Родившиеся одновременно и оппозиционные друг другу "Романс о влюбленных", "Зеркало", "Калина красная" тем не менее всегда были вопрошающе обращены друг к другу, может быть, с затаенной надеждой найти ответ на вопрос о судьбах национального Дома.
Что же до обсуждения на страницах "Искусства кино", то, заместитель председателя Госкино Б. Павленок доложил в ЦК по его итогам:
"…Все выступавшие отмечали творческую неудачу, постигшую режиссера А. Тарковского при постановке фильма "Зеркало". Сценарий картины позволял надеяться на появление поэтического и патриотического фильма о детстве и юности героя, совпавших с годами Великой Отечественной войны, о становлении художника. Однако этот замысел оказался воплощенным лишь частично. В целом режиссер создал произведение крайне субъективное по мысли и настроению, вычурное по кинематографическому языку, во многом непонятное.
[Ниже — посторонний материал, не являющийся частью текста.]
-- ==== Sys2Proof/Laws/State.lean ====
section
/-! SUPPORT. For each named update of State one lemma per field it leaves alone, true by rfl, and for the field it changes what a read after
it gives. -/

namespace Sys2Proof.Machine

variable (s : State)

/-! ## setReg -/

@[simp] theorem State.setReg_pending (u : RegUnit) (o : Nat) (v : W64) : (s.setReg u o v).pending = s.pending := rfl
@[simp] theorem State.setReg_free (u : RegUnit) (o : Nat) (v : W64) : (s.setReg u o v).free = s.free := rfl
@[simp] theorem State.setReg_time (u : RegUnit) (o : Nat) (v : W64) : (s.setReg u o v).time = s.time := rfl
@[simp] theorem State.setReg_droneUp (u : RegUnit) (o : Nat) (v : W64) : (s.setReg u o v).droneUp = s.droneUp := rfl
@[simp] theorem State.setReg_refValid (u : RegUnit) (o : Nat) (v : W64) : (s.setReg u o v).refValid = s.refValid := rfl
@[simp] theorem State.setReg_eventSeq (u : RegUnit) (o : Nat) (v : W64) : (s.setReg u o v).eventSeq = s.eventSeq := rfl
@[simp] theorem State.setReg_events (u : RegUnit) (o : Nat) (v : W64) : (s.setReg u o v).events = s.events := rfl
@[simp] theorem State.setReg_unacked (u : RegUnit) (o : Nat) (v : W64) : (s.setReg u o v).unacked = s.unacked := rfl
@[simp] theorem State.setReg_sites (u : RegUnit) (o : Nat) (v : W64) : (s.setReg u o v).sites = s.sites := rfl
@[simp] theorem State.setReg_scratch (u : RegUnit) (o : Nat) (v : W64) : (s.setReg u o v).scratch = s.scratch := rfl
@[simp] theorem State.setReg_spill (u : RegUnit) (o : Nat) (v : W64) : (s.setReg u o v).spill = s.spill := rfl
@[simp] theorem State.setReg_stackSts (u : RegUnit) (o : Nat) (v : W64) : (s.setReg u o v).stackSts = s.stackSts := rfl
@[simp] theorem State.setReg_host (u : RegUnit) (o : Nat) (v : W64) : (s.setReg u o v).host = s.host := rfl
@[simp] theorem State.setReg_net (u : RegUnit) (o : Nat) (v : W64) : (s.setReg u o v).net = s.net := rfl
@[simp] theorem State.setReg_courses (u : RegUnit) (o : Nat) (v : W64) : (s.setReg u o v).courses = s.courses := rfl
@[simp] theorem State.setReg_frameCount (u : RegUnit) (o : Nat) (v : W64) : (s.setReg u o v).frameCount = s.frameCount := rfl
@[simp] theorem State.setReg_epoch (u : RegUnit) (o : Nat) (v : W64) : (s.setReg u o v).epoch = s.epoch := rfl
@[simp] theorem State.setReg_parts (u : RegUnit) (o : Nat) (v : W64) : (s.setReg u o v).parts = s.parts := rfl
@[simp] theorem State.setReg_tabs (u : RegUnit) (o : Nat) (v : W64) : (s.setReg u o v).tabs = s.tabs := rfl
@[simp] theorem State.setReg_evRings (u : RegUnit) (o : Nat) (v : W64) : (s.setReg u o v).evRings = s.evRings := rfl
@[simp] theorem State.setReg_sessions (u : RegUnit) (o : Nat) (v : W64) : (s.setReg u o v).sessions = s.sessions := rfl
@[simp] theorem State.setReg_activeSouth (u : RegUnit) (o : Nat) (v : W64) : (s.setReg u o v).activeSouth = s.activeSouth := rfl
@[simp] theorem State.setReg_apertures (u : RegUnit) (o : Nat) (v : W64) : (s.setReg u o v).apertures = s.apertures := rfl
@[simp] theorem State.setReg_colls (u : RegUnit) (o : Nat) (v : W64) : (s.setReg u o v).colls = s.colls := rfl
@[simp] theorem State.setReg_ports (u : RegUnit) (o : Nat) (v : W64) : (s.setReg u o v).ports = s.ports := rfl
@[simp] theorem State.setReg_dies (u : RegUnit) (o : Nat) (v : W64) : (s.setReg u o v).dies = s.dies := rfl
@[simp] theorem State.setReg_reasm (u : RegUnit) (o : Nat) (v : W64) : (s.setReg u o v).reasm = s.reasm := rfl
@[simp] theorem State.setReg_servo (u : RegUnit) (o : Nat) (v : W64) : (s.setReg u o v).servo = s.servo := rfl
@[simp] theorem State.setReg_outbox (u : RegUnit) (o : Nat) (v : W64) : (s.setReg u o v).outbox = s.outbox := rfl
@[simp] theorem State.setReg_regions (u : RegUnit) (o : Nat) (v : W64) : (s.setReg u o v).regions = s.regions := rfl
@[simp] theorem State.setReg_power (u : RegUnit) (o : Nat) (v : W64) : (s.setReg u o v).power = s.power := rfl
@[simp] theorem State.setReg_flash (u : RegUnit) (o : Nat) (v : W64) : (s.setReg u o v).flash = s.flash := rfl
@[simp] theorem State.setReg_jobs (u : RegUnit) (o : Nat) (v : W64) : (s.setReg u o v).jobs = s.jobs := rfl
@[simp] theorem State.setReg_mgmt (u : RegUnit) (o : Nat) (v : W64) : (s.setReg u o v).mgmt = s.mgmt := rfl
@[simp] theorem State.setReg_svcRings (u : RegUnit) (o : Nat) (v : W64) : (s.setReg u o v).svcRings = s.svcRings := rfl
@[simp] theorem State.setReg_svcFixed (u : RegUnit) (o : Nat) (v : W64) : (s.setReg u o v).svcFixed = s.svcFixed := rfl
@[simp] theorem State.setReg_svcRate (u : RegUnit) (o : Nat) (v : W64) : (s.setReg u o v).svcRate = s.svcRate := rfl
@[simp] theorem State.setReg_badSpares (u : RegUnit) (o : Nat) (v : W64) : (s.setReg u o v).badSpares = s.badSpares := rfl
@[simp] theorem State.setReg_groups (u : RegUnit) (o : Nat) (v : W64) : (s.setReg u o v).groups = s.groups := rfl
@[simp] theorem State.setReg_resetLow (u : RegUnit) (o : Nat) (v : W64) : (s.setReg u o v).resetLow = s.resetLow := rfl
@[simp] theorem State.setReg_perstLow (u : RegUnit) (o : Nat) (v : W64) : (s.setReg u o v).perstLow = s.perstLow := rfl

/-! ## setRf -/

@[simp] theorem State.setRf_pending (u : RegUnit) (o l w x : Nat) : (s.setRf u o l w x).pending = s.pending := rfl
@[simp] theorem State.setRf_free (u : RegUnit) (o l w x : Nat) : (s.setRf u o l w x).free = s.free := rfl
@[simp] theorem State.setRf_time (u : RegUnit) (o l w x : Nat) : (s.setRf u o l w x).time = s.time := rfl
@[simp] theorem State.setRf_droneUp (u : RegUnit) (o l w x : Nat) : (s.setRf u o l w x).droneUp = s.droneUp := rfl
@[simp] theorem State.setRf_refValid (u : RegUnit) (o l w x : Nat) : (s.setRf u o l w x).refValid = s.refValid := rfl
@[simp] theorem State.setRf_eventSeq (u : RegUnit) (o l w x : Nat) : (s.setRf u o l w x).eventSeq = s.eventSeq := rfl
@[simp] theorem State.setRf_events (u : RegUnit) (o l w x : Nat) : (s.setRf u o l w x).events = s.events := rfl
@[simp] theorem State.setRf_unacked (u : RegUnit) (o l w x : Nat) : (s.setRf u o l w x).unacked = s.unacked := rfl
@[simp] theorem State.setRf_sites (u : RegUnit) (o l w x : Nat) : (s.setRf u o l w x).sites = s.sites := rfl
@[simp] theorem State.setRf_scratch (u : RegUnit) (o l w x : Nat) : (s.setRf u o l w x).scratch = s.scratch := rfl
@[simp] theorem State.setRf_spill (u : RegUnit) (o l w x : Nat) : (s.setRf u o l w x).spill = s.spill := rfl
@[simp] theorem State.setRf_stackSts (u : RegUnit) (o l w x : Nat) : (s.setRf u o l w x).stackSts = s.stackSts := rfl
@[simp] theorem State.setRf_host (u : RegUnit) (o l w x : Nat) : (s.setRf u o l w x).host = s.host := rfl
@[simp] theorem State.setRf_net (u : RegUnit) (o l w x : Nat) : (s.setRf u o l w x).net = s.net := rfl
@[simp] theorem State.setRf_courses (u : RegUnit) (o l w x : Nat) : (s.setRf u o l w x).courses = s.courses := rfl
@[simp] theorem State.setRf_frameCount (u : RegUnit) (o l w x : Nat) : (s.setRf u o l w x).frameCount = s.frameCount := rfl
@[simp] theorem State.setRf_epoch (u : RegUnit) (o l w x : Nat) : (s.setRf u o l w x).epoch = s.epoch := rfl
@[simp] theorem State.setRf_parts (u : RegUnit) (o l w x : Nat) : (s.setRf u o l w x).parts = s.parts := rfl
@[simp] theorem State.setRf_tabs (u : RegUnit) (o l w x : Nat) : (s.setRf u o l w x).tabs = s.tabs := rfl
@[simp] theorem State.setRf_evRings (u : RegUnit) (o l w x : Nat) : (s.setRf u o l w x).evRings = s.evRings := rfl
@[simp] theorem State.setRf_sessions (u : RegUnit) (o l w x : Nat) : (s.setRf u o l w x).sessions = s.sessions := rfl
@[simp] theorem State.setRf_activeSouth (u : RegUnit) (o l w x : Nat) : (s.setRf u o l w x).activeSouth = s.activeSouth := rfl
@[simp] theorem State.setRf_apertures (u : RegUnit) (o l w x : Nat) : (s.setRf u o l w x).apertures = s.apertures := rfl
@[simp] theorem State.setRf_colls (u : RegUnit) (o l w x : Nat) : (s.setRf u o l w x).colls = s.colls := rfl
@[simp] theorem State.setRf_ports (u : RegUnit) (o l w x : Nat) : (s.setRf u o l w x).ports = s.ports := rfl
@[simp] theorem State.setRf_dies (u : RegUnit) (o l w x : Nat) : (s.setRf u o l w x).dies = s.dies := rfl
@[simp] theorem State.setRf_reasm (u : RegUnit) (o l w x : Nat) : (s.setRf u o l w x).reasm = s.reasm := rfl
@[simp] theorem State.setRf_servo (u : RegUnit) (o l w x : Nat) : (s.setRf u o l w x).servo = s.servo := rfl
@[simp] theorem State.setRf_outbox (u : RegUnit) (o l w x : Nat) : (s.setRf u o l w x).outbox = s.outbox := rfl
@[simp] theorem State.setRf_regions (u : RegUnit) (o l w x : Nat) : (s.setRf u o l w x).regions = s.regions := rfl
@[simp] theorem State.setRf_power (u : RegUnit) (o l w x : Nat) : (s.setRf u o l w x).power = s.power := rfl
@[simp] theorem State.setRf_flash (u : RegUnit) (o l w x : Nat) : (s.setRf u o l w x).flash = s.flash := rfl
@[simp] theorem State.setRf_jobs (u : RegUnit) (o l w x : Nat) : (s.setRf u o l w x).jobs = s.jobs := rfl
@[simp] theorem State.setRf_mgmt (u : RegUnit) (o l w x : Nat) : (s.setRf u o l w x).mgmt = s.mgmt := rfl
@[simp] theorem State.setRf_svcRings (u : RegUnit) (o l w x : Nat) : (s.setRf u o l w x).svcRings = s.svcRings := rfl
@[simp] theorem State.setRf_svcFixed (u : RegUnit) (o l w x : Nat) : (s.setRf u o l w x).svcFixed = s.svcFixed := rfl
@[simp] theorem State.setRf_svcRate (u : RegUnit) (o l w x : Nat) : (s.setRf u o l w x).svcRate = s.svcRate := rfl
@[simp] theorem State.setRf_badSpares (u : RegUnit) (o l w x : Nat) : (s.setRf u o l w x).badSpares = s.badSpares := rfl
@[simp] theorem State.setRf_groups (u : RegUnit) (o l w x : Nat) : (s.setRf u o l w x).groups = s.groups := rfl
@[simp] theorem State.setRf_resetLow (u : RegUnit) (o l w x : Nat) : (s.setRf u o l w x).resetLow = s.resetLow := rfl
@[simp] theorem State.setRf_perstLow (u : RegUnit) (o l w x : Nat) : (s.setRf u o l w x).perstLow = s.perstLow := rfl

/-! ## count64 -/

@[simp] theorem State.count64_pending (u : RegUnit) (o n : Nat) : (s.count64 u o n).pending = s.pending := rfl
@[simp] theorem State.count64_free (u : RegUnit) (o n : Nat) : (s.count64 u o n).free = s.free := rfl
@[simp] theorem State.count64_time (u : RegUnit) (o n : Nat) : (s.count64 u o n).time = s.time := rfl
@[simp] theorem State.count64_droneUp (u : RegUnit) (o n : Nat) : (s.count64 u o n).droneUp = s.droneUp := rfl
@[simp] theorem State.count64_refValid (u : RegUnit) (o n : Nat) : (s.count64 u o n).refValid = s.refValid := rfl
@[simp] theorem State.count64_eventSeq (u : RegUnit) (o n : Nat) : (s.count64 u o n).eventSeq = s.eventSeq := rfl
@[simp] theorem State.count64_events (u : RegUnit) (o n : Nat) : (s.count64 u o n).events = s.events := rfl
@[simp] theorem State.count64_unacked (u : RegUnit) (o n : Nat) : (s.count64 u o n).unacked = s.unacked := rfl
@[simp] theorem State.count64_sites (u : RegUnit) (o n : Nat) : (s.count64 u o n).sites = s.sites := rfl
@[simp] theorem State.count64_scratch (u : RegUnit) (o n : Nat) : (s.count64 u o n).scratch = s.scratch := rfl
@[simp] theorem State.count64_spill (u : RegUnit) (o n : Nat) : (s.count64 u o n).spill = s.spill := rfl
@[simp] theorem State.count64_stackSts (u : RegUnit) (o n : Nat) : (s.count64 u o n).stackSts = s.stackSts := rfl
@[simp] theorem State.count64_host (u : RegUnit) (o n : Nat) : (s.count64 u o n).host = s.host := rfl
@[simp] theorem State.count64_net (u : RegUnit) (o n : Nat) : (s.count64 u o n).net = s.net := rfl
@[simp] theorem State.count64_courses (u : RegUnit) (o n : Nat) : (s.count64 u o n).courses = s.courses := rfl
@[simp] theorem State.count64_frameCount (u : RegUnit) (o n : Nat) : (s.count64 u o n).frameCount = s.frameCount := rfl
@[simp] theorem State.count64_epoch (u : RegUnit) (o n : Nat) : (s.count64 u o n).epoch = s.epoch := rfl
@[simp] theorem State.count64_parts (u : RegUnit) (o n : Nat) : (s.count64 u o n).parts = s.parts := rfl
@[simp] theorem State.count64_tabs (u : RegUnit) (o n : Nat) : (s.count64 u o n).tabs = s.tabs := rfl
@[simp] theorem State.count64_evRings (u : RegUnit) (o n : Nat) : (s.count64 u o n).evRings = s.evRings := rfl
@[simp] theorem State.count64_sessions (u : RegUnit) (o n : Nat) : (s.count64 u o n).sessions = s.sessions := rfl
@[simp] theorem State.count64_activeSouth (u : RegUnit) (o n : Nat) : (s.count64 u o n).activeSouth = s.activeSouth := rfl
@[simp] theorem State.count64_apertures (u : RegUnit) (o n : Nat) : (s.count64 u o n).apertures = s.apertures := rfl
@[simp] theorem State.count64_colls (u : RegUnit) (o n : Nat) : (s.count64 u o n).colls = s.colls := rfl
@[simp] theorem State.count64_ports (u : RegUnit) (o n : Nat) : (s.count64 u o n).ports = s.ports := rfl
@[simp] theorem State.count64_dies (u : RegUnit) (o n : Nat) : (s.count64 u o n).dies = s.dies := rfl
@[simp] theorem State.count64_reasm (u : RegUnit) (o n : Nat) : (s.count64 u o n).reasm = s.reasm := rfl
@[simp] theorem State.count64_servo (u : RegUnit) (o n : Nat) : (s.count64 u o n).servo = s.servo := rfl
@[simp] theorem State.count64_outbox (u : RegUnit) (o n : Nat) : (s.count64 u o n).outbox = s.outbox := rfl
@[simp] theorem State.count64_regions (u : RegUnit) (o n : Nat) : (s.count64 u o n).regions = s.regions := rfl
@[simp] theorem State.count64_power (u : RegUnit) (o n : Nat) : (s.count64 u o n).power = s.power := rfl
@[simp] theorem State.count64_flash (u : RegUnit) (o n : Nat) : (s.count64 u o n).flash = s.flash := rfl
@[simp] theorem State.count64_jobs (u : RegUnit) (o n : Nat) : (s.count64 u o n).jobs = s.jobs := rfl
@[simp] theorem State.count64_mgmt (u : RegUnit) (o n : Nat) : (s.count64 u o n).mgmt = s.mgmt := rfl
@[simp] theorem State.count64_svcRings (u : RegUnit) (o n : Nat) : (s.count64 u o n).svcRings = s.svcRings := rfl
@[simp] theorem State.count64_svcFixed (u : RegUnit) (o n : Nat) : (s.count64 u o n).svcFixed = s.svcFixed := rfl
@[simp] theorem State.count64_svcRate (u : RegUnit) (o n : Nat) : (s.count64 u o n).svcRate = s.svcRate := rfl
@[simp] theorem State.count64_badSpares (u : RegUnit) (o n : Nat) : (s.count64 u o n).badSpares = s.badSpares := rfl
@[simp] theorem State.count64_groups (u : RegUnit) (o n : Nat) : (s.count64 u o n).groups = s.groups := rfl
@[simp] theorem State.count64_resetLow (u : RegUnit) (o n : Nat) : (s.count64 u o n).resetLow = s.resetLow := rfl
@[simp] theorem State.count64_perstLow (u : RegUnit) (o n : Nat) : (s.count64 u o n).perstLow = s.perstLow := rfl
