/-- The second state shows a site's channel instructions what the first does. -/
def State.keepsChans (s t : State) (p : Fin 168) : Prop := (t.site p).chanView = (s.site p).chanView

namespace State.keepsChans

theorem trans (h : s.keepsChans t p) (k : t.keepsChans u p) : s.keepsChans u p := Eq.trans k h

theorem cc (h : s.keepsChans t p) : t.cc p = s.cc p := congrArg Prod.fst h

theorem sctx (h : s.keepsChans t p) (m : Nat) : t.sctx p m = s.sctx p m :=
  congrArg (fun x : Cc × Sparse SendCtx × Bool => Sparse.get SendCtx.init x.2.1 m) h

theorem quiet (h : s.keepsChans t p) : t.quiet p = s.quiet p := congrArg (fun x : Cc × Sparse SendCtx × Bool => x.2.2) h

theorem of_sites (h : t.sites = s.sites) : s.keepsChans t p := by rw [State.keepsChans, State.site, h]; rfl

end State.keepsChans

theorem keepsChans_updSite {f : SiteSt → SiteSt} (hf : ∀ x, (f x).chanView = x.chanView) : s.keepsChans (s.updSite p f) p := by
  rw [State.keepsChans, State.site_updSite_same, hf]

/-- What every entry of a map keeps, a read of the map keeps. -/
theorem Sparse.get_map_keep {α β : Type} {g : Nat × α → α} {f : α → β} (h : ∀ e, f (g e) = f e.2) (d : α) (i : Nat) :
    ∀ l : Sparse α, f (Sparse.get d (l.map fun e => (e.1, g e)) i) = f (Sparse.get d l i)
  | [] => rfl
  | e :: l => by
    simp only [List.map_cons, Sparse.get]
    split
    · exact h e
    · exact Sparse.get_map_keep h d i l

/-- A request notes its payload, or that attempts are spoiled (R527, R528, R530). -/
theorem keepsChans_noteRequest (k : Packet) : s.keepsChans (s.noteRequest p k) p := by
  unfold State.noteRequest
  split
  · refine keepsChans_updSite fun x => ?_
    split <;> simp_all [SiteSt.chanView]
  · refine Sparse.get_map_keep (f := SiteSt.chanView) (fun e => ?_) SiteSt.init p.val s.sites
    split
    · split <;> simp_all [SiteSt.chanView]
    · rfl

theorem net_noteRequest (k : Packet) : (s.noteRequest p k).net = s.net := by
  unfold State.noteRequest
  split <;> rfl

theorem keepsChans_inject (src : Place) (k : Packet) : s.keepsChans (s.inject src k) p := .of_sites (onlyStepFail_inject src k).sites

theorem keepsChans_engRead {client : Nat} (hc : client < 4) (off len : Nat) : s.keepsChans (s.engRead p client off len).1 p := by
  obtain ⟨⟨_, hsite⟩, -⟩ := keepsEngines_engRead (s := s) (p := p) hc off len
  rw [State.keepsChans, hsite]
  rfl

theorem keepsChans_sendMsgPkt (c : SendCtx) (m : PendMsg) (a : Nat) : s.keepsChans (State.sendMsgPkt p c m s a) p := by
  have hread : ∀ len, s.keepsChans (if len = 0 then (s, []) else s.engRead p 3 (m.addr + a) len).1 p := fun len => by
    split
    · rfl
    · exact keepsChans_engRead (by norm_num) ..
  have hnote : ∀ (t : State) (k : Packet), t.keepsChans (if m.att = 0 then t.noteRequest p k else t) p := fun t k => by
    split
    · exact keepsChans_noteRequest k
    · rfl
  exact ((hread _).trans (hnote ..)).trans (keepsChans_inject ..)

/-! ## One send context changes -/

/-- The second state differs for the channel instructions of a site in one send context alone. -/
def State.onlyCtx (s t : State) (p : Fin 168) (n : Nat) : Prop := t.cc p = s.cc p ∧ ∀ m, m ≠ n → t.sctx p m = s.sctx p m

theorem State.onlyCtx.trans (h : s.onlyCtx t p n) (k : t.onlyCtx u p n) : s.onlyCtx u p n :=
  ⟨k.1.trans h.1, fun m hm => (k.2 m hm).trans (h.2 m hm)⟩

theorem State.keepsChans.onlyCtx (h : s.keepsChans t p) : s.onlyCtx t p n := ⟨h.cc, fun m _ => h.sctx m⟩

@[simp] theorem State.sctx_updCtx_same (f : SendCtx → SendCtx) : (s.updCtx p n f).sctx p n = f (s.sctx p n) := by
  simp [State.sctx, State.updCtx]

theorem onlyCtx_updCtx (f : SendCtx → SendCtx) : s.onlyCtx (s.updCtx p n f) p n := by
  refine ⟨by simp [State.cc, State.updCtx], fun m hm => ?_⟩
  rw [State.sctx, State.updCtx, State.site_updSite_same]
  exact Sparse.get_put_other _ _ _ hm

@[simp] theorem State.quiet_updCtx (f : SendCtx → SendCtx) : (s.updCtx p n f).quiet p = s.quiet p := by
  simp [State.quiet, State.updCtx]

@[simp] theorem State.sctx_updCc (f : Cc → Cc) (m : Nat) : (s.updCc p f).sctx p m = s.sctx p m := by
  simp [State.sctx]

@[simp] theorem State.sctx_ccWrite (rd : BitVec 5) (v : W64) (m : Nat) : (s.ccWrite p rd v).sctx p m = s.sctx p m := State.sctx_updCc ..

/-- A handshake is sent and its request number kept with the context (R263). -/
theorem chShake_effect (typ : Nat) : s.onlyCtx (s.chShake p n typ) p n ∧
    (∃ seq, (s.chShake p n typ).sctx p n = { s.sctx p n with req := some seq, resendAt := none }) ∧
    (s.quiet p = false → (s.chShake p n typ).net.length = s.net.length + 1) := by
  have hsend : ∀ k, s.keepsChans (((s.noteRequest p k).inject (.stop p) k).updSite p fun x => { x with mvNextSeq := x.mvNextSeq + 1 }) p :=
    fun k => ((keepsChans_noteRequest k).trans (keepsChans_inject ..)).trans (keepsChans_updSite fun _ => rfl)
  unfold State.chShake
  dsimp only
  refine ⟨(hsend _).onlyCtx.trans (onlyCtx_updCtx _), ⟨(s.site p).mvNextSeq, ?_⟩, fun hq => ?_⟩
  · rw [State.sctx_updCtx_same, (hsend _).sctx]
  · exact (State.inject_sends ((keepsChans_noteRequest _).quiet.trans hq) _).trans (by rw [net_noteRequest])

theorem length_mapFirst {α : Type} (q : α → Bool) (f : α → α) : ∀ l : List α, (mapFirst q f l).length = l.length
  | [] => rfl
  | x :: l => by
    rw [mapFirst]
    split
    · rfl
    · simp [length_mapFirst q f l]

/-- An attempt of a message leaves the number of messages and the next sequence number. -/
theorem chAttempt_effect (m : PendMsg) : s.onlyCtx (s.chAttempt p n m) p n ∧ ((s.chAttempt p n m).sctx p n).next = (s.sctx p n).next ∧
    ((s.chAttempt p n m).sctx p n).msgs.length = (s.sctx p n).msgs.length := by
  have hsent : s.keepsChans ((msgAddrs m.len).foldl (State.sendMsgPkt p (s.sctx p n) m) s) p :=
    List.foldlRecOn (motive := fun t => s.keepsChans t p) _ _ rfl fun _ ht a _ => ht.trans (keepsChans_sendMsgPkt _ m a)
  unfold State.chAttempt State.updMsg
  dsimp only
  refine ⟨hsent.onlyCtx.trans (onlyCtx_updCtx _), ?_, ?_⟩
  · rw [State.sctx_updCtx_same, hsent.sctx]
  · rw [State.sctx_updCtx_same, hsent.sctx, length_mapFirst]

/-- A message handed over is the context's newest, with the next sequence number (R297). -/
theorem chHandOver_effect (addr len : Nat) (block : Bool) : s.onlyCtx (s.chHandOver p n addr len block) p n ∧
    ((s.chHandOver p n addr len block).sctx p n).next = (s.sctx p n).next + 1 ∧
    ((s.chHandOver p n addr len block).sctx p n).msgs.length = (s.sctx p n).msgs.length + 1 := by
  unfold State.chHandOver
  dsimp only
  split
  · exact ⟨onlyCtx_updCtx _, by simp, by simp⟩
  · obtain ⟨honly, hnext, hlen⟩ := chAttempt_effect (s := s.updCtx p n _) (p := p) (n := n) _
    exact ⟨(onlyCtx_updCtx _).trans honly, hnext.trans (by simp), hlen.trans (by simp)⟩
Особо резкой критике подверглось пренебрежительное отношение режиссера к зрительской аудитории, что выразилось в усложненной символике, неясности мысли произведения, в отходе от лучших реалистических традиций советского кинематографа.
Учитывая, что фильмы "Зеркало" и "Осень" относятся к примеру чисто художественных неудач, Госкино СССР принял решение выпустить эти картины ограниченным тиражом…"
Дом первый. Василий Шукшин
Сегодня во сне видел Васю Шукшина, мы с ним играли в карты. Я его спросил:
– Ты что-нибудь пишешь?
– Пишу, пишу, – задумчиво, думая об игре, ответил он.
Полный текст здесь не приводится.